The Importance of Accounting Cost Concept in Financial Reporting and Asset Management.


Accounting cost concept is also known as Cost Concept, It is a principle in financial accounting that states that when a company or business purchases an asset, it should record it in its books at the price it paid for the asset. This price includes not only the purchase cost but also any expenses related to transportation and installation i.e. cost of acquisition.


Let's say a company buys a machine for Rs. 100,000. They spend an additional Rs. 5,000 to transport the machine to their factory and Rs. 3,500 to install it. According to the cost concept, the machine will be recorded in the Company's books at the total cost of Rs. 108,500, which is the sum of the purchase price, transportation cost, and installation cost. This recorded cost is known as the historical cost.


Even if the market price of the machine later changes, let's say it drops to Rs. 95,000, the company will still show it in their books at the original cost of Rs. 108,500. The cost concept focuses on capturing the initial acquisition cost of the asset rather than its current market value.


It's important to note that for new assets, the cost concept refers to the original or acquisition cost. However, for used assets, the cost concept considers the original cost minus any depreciation that has been accounted for.

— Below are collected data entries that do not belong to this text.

/-- valid(d): the reserved fields zero, every field in its range, every core on a present die (R165, R166, R276). -/
def LaunchValid (s : State) (d : Nat) : Prop :=
  (∀ i ∈ [0, 2, 3, 4, 5], field d i 56 8 = 0) ∧ field d 1 42 22 = 0 ∧ field d 1 31 1 = 0 ∧ field d 6 52 12 = 0
    ∧ field d 7 3 61 = 0 ∧ field d 0 0 56 % 4 = 0 ∧ 1 ≤ field d 1 36 6 ∧ field d 1 36 6 ≤ 32
    ∧ field d 1 32 4 ∈ [1, 2, 4, 8] ∧ field d 1 24 7 ∈ [8, 16, 32, 64] ∧ 1 ≤ field d 1 20 4 ∧ field d 1 20 4 ≤ 8
    ∧ field d 7 0 3 + field d 1 20 4 ≤ 8 ∧ field d 1 0 10 ≤ field d 1 10 10 ∧ field d 1 10 10 ≤ 767
    ∧ field d 3 0 56 ≠ 0 ∧ field d 3 0 56 % 8 = 0 ∧ field d 4 0 56 % 8 = 0 ∧ field d 4 0 56 ≠ field d 3 0 56
    ∧ field d 5 0 56 % 16 = 0 ∧ field d 6 32 20 % 64 = 0 ∧ field d 6 32 20 ≤ 65536
    ∧ ∀ c, field d 1 0 10 ≤ c → c ≤ field d 1 10 10 → s.diesPresent.getLsbD (c / 192) = true

/-- C, the capacity, and SHAPE (R165). -/
def capOf (d : Nat) : Nat := field d 1 20 4 * (field d 1 10 10 + 1 - field d 1 0 10)
def shapeOf (d : Nat) : Nat := field d 6 0 32

/-- The predecessor's place, where the descriptor names one (R334). -/
def PredAt (s : State) (d : Nat) (s1 : State) (l : Option Nat) : Prop :=
  (field d 4 0 56 = 0 ∧ s1 = s ∧ l = none)
    ∨ (field d 4 0 56 ≠ 0 ∧ ∃ x, s.locate (fieldAddr d 4) .read = .ok (s1, x) ∧ l = some x)

/-- A launch is read, valid and free to register: the descriptor, the place of its completion word and of its predecessor,
and the state then (R166, R334). -/
def LaunchReads (a : SReg) (s s3 : State) (d dl : Nat) (pl : Option Nat) : Prop :=
  ∃ s1 loc s2, MayRead s (s.me.reg a) 64 s1 loc ∧ d = valueOf (dwordReads 8 loc s1).2
    ∧ (let u := (dwordReads 8 loc s1).1.watchNote .hart .read [((s.me.reg a).toNat, loc, 64)]
       LaunchValid u d ∧ u.locate (fieldAddr d 3) .write = .ok (s2, dl) ∧ PredAt s2 d s3 pl)
    ∧ ∀ g ∈ s3.gangs, g.live = true → g.doneLoc ≠ dl

/-- A hart's closed allocation holds some of the n bytes at a location: it is provisional and on its core, or squashed and not
yet freed (12_launch.md R176, R178). -/
def Holds (h : Hart) (loc n : Nat) : Bool := h.closed && h.touches loc n

/-- The gang table has room (R166). -/
def TableRoom (s : State) : Prop := (s.gangs.filter fun g => g.live).length < 1024

/-- A gang that a descriptor describes, with n harts, by the launching hart (R165, R166, R168). -/
def Describes (s : State) (d dl : Nat) (pl : Option Nat) (n : Nat) (conf : Bool) (g : Gang) : Prop :=
  g.entry = fieldAddr d 0 ∧ g.args = fieldAddr d 2 ∧ g.slots = field d 1 36 6 ∧ g.partn = field d 1 32 4
    ∧ g.nv = field d 1 24 7 ∧ g.harts = field d 1 20 4 ∧ g.cfirst = field d 1 0 10 ∧ g.clast = field d 1 10 10
    ∧ g.firstSlot = field d 7 0 3 ∧ g.spad = field d 6 32 20 ∧ g.doneLoc = dl ∧ g.predLoc = pl ∧ g.tvec = s.me.cr.tvec
    ∧ g.ptbase = s.me.cr.ptbase ∧ g.count = n ∧ g.confirmed = conf ∧ g.started = [] ∧ g.ended = [] ∧ g.ends = 0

The cost concept has several implications in accounting:


  1. It ensures transparency by recording assets at their documented purchase price, which can be verified from supporting documents.

  2. It facilitates the calculation of depreciation on fixed assets. By knowing the original cost, businesses can determine the amount of the asset's value that has been used up over time and allocate depreciation expenses accordingly.

  3. If an asset is acquired without any cost, it will not be recorded in the books. Therefore, intangible assets like goodwill, which don't have a specific purchase price, will only be shown in the accounts if they were acquired for a cost.


In summary, the accounting cost concept emphasizes recording assets at their original cost, regardless of any changes in their market value. This helps in maintaining accurate financial records and calculating depreciation expenses correctly.